▶ _Directions_
From the entries below, gather each line containing the word "psrcOf".

▶ _Records to use_
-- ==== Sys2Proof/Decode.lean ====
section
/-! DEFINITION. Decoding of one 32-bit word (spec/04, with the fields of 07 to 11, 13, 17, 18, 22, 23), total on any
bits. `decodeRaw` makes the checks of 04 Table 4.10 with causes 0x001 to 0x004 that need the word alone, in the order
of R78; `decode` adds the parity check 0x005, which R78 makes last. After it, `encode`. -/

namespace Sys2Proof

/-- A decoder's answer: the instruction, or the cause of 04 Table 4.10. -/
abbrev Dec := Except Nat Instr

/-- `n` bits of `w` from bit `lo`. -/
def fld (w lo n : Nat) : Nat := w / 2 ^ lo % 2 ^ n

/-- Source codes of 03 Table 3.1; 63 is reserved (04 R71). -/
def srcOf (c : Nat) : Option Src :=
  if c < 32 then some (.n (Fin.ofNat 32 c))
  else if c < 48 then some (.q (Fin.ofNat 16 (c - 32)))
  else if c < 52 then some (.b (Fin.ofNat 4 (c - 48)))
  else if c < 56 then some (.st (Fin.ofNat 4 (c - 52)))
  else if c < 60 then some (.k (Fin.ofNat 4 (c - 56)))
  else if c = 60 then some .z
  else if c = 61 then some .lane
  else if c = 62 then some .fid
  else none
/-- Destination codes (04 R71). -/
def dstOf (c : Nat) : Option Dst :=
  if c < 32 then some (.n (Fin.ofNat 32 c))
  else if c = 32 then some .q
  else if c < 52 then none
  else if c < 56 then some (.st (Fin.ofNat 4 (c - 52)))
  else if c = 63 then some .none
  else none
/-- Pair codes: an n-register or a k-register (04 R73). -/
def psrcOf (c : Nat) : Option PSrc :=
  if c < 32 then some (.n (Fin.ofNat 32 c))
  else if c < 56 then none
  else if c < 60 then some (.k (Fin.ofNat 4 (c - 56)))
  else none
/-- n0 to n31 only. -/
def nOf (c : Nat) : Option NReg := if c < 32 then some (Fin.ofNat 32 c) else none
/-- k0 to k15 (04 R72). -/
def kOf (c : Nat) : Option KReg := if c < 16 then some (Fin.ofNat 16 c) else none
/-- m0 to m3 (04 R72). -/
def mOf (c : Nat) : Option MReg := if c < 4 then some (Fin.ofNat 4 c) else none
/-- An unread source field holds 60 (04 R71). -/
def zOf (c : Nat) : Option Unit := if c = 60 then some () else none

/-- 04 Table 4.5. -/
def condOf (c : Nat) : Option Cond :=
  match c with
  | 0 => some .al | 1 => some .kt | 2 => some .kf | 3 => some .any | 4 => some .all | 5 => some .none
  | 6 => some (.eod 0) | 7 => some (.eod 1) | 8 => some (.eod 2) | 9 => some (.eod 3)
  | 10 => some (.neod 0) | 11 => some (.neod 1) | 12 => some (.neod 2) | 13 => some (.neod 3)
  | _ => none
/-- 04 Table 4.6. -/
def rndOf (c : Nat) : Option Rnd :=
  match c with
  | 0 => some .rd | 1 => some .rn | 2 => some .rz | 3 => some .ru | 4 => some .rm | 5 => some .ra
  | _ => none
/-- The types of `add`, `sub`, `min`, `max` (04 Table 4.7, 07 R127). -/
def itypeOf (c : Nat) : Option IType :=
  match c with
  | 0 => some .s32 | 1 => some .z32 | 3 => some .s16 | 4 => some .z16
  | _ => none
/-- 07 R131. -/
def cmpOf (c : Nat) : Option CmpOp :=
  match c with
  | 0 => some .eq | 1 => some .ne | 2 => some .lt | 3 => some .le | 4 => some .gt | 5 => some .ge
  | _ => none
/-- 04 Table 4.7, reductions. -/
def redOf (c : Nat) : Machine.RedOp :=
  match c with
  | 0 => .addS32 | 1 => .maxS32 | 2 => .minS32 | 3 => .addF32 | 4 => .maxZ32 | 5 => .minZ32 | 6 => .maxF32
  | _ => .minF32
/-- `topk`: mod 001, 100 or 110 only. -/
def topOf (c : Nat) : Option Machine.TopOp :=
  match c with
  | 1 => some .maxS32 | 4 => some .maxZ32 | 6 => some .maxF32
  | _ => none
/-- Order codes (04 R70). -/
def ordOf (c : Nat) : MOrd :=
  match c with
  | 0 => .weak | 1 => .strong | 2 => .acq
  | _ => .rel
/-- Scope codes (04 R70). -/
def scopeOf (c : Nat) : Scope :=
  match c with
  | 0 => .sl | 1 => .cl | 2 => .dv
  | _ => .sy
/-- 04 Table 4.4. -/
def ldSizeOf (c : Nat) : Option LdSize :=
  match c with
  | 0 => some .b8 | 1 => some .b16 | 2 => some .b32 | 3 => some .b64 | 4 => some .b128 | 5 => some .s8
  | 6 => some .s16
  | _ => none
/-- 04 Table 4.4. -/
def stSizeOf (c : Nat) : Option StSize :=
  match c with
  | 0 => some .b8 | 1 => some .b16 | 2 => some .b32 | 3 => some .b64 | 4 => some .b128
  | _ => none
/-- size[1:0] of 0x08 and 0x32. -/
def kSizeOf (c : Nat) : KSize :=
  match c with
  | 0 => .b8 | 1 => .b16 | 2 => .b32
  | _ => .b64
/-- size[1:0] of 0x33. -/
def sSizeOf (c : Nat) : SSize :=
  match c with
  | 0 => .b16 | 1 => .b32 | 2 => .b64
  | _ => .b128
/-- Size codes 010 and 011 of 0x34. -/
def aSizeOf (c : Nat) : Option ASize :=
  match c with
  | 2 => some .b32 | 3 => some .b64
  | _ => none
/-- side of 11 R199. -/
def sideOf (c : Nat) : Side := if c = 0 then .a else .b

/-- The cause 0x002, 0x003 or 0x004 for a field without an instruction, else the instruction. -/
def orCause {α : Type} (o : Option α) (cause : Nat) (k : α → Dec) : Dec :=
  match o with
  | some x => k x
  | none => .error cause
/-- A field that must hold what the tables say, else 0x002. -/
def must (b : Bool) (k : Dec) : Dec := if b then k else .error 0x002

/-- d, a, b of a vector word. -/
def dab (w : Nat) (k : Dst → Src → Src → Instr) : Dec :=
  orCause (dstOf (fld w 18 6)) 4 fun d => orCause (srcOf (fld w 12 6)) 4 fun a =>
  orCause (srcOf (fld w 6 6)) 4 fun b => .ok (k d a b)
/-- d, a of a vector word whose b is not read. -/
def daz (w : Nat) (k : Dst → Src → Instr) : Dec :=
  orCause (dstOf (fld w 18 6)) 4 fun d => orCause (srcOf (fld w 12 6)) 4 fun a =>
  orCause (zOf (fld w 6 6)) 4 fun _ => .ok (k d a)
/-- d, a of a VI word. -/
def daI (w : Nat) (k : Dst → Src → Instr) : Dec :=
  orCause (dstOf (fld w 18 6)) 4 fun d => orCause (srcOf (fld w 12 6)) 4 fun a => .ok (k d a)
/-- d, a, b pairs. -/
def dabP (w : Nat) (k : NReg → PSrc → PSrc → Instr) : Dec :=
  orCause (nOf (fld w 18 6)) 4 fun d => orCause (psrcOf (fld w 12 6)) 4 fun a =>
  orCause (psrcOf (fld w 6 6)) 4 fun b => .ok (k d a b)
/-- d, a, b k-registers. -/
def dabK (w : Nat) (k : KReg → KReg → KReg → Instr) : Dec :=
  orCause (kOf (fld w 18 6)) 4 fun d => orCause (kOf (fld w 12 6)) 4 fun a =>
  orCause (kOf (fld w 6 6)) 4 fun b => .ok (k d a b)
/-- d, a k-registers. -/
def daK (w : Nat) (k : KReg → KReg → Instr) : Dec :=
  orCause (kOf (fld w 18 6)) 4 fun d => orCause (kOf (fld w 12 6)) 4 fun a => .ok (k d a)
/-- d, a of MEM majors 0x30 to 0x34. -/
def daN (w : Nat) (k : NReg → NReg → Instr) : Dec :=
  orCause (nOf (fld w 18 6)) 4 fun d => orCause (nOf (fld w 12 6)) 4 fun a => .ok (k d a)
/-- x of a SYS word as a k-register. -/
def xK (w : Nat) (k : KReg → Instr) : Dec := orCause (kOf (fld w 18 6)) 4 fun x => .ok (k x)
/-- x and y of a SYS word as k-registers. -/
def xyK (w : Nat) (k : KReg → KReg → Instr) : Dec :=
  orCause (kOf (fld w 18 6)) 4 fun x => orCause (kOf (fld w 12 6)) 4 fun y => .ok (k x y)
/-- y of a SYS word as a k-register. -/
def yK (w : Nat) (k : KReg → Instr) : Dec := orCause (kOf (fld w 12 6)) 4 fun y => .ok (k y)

▶ _Answer to this exercise_
def psrcOf (c : Nat) : Option PSrc :=
  orCause (nOf (fld w 18 6)) 4 fun d => orCause (psrcOf (fld w 12 6)) 4 fun a =>
  orCause (psrcOf (fld w 6 6)) 4 fun b => .ok (k d a b)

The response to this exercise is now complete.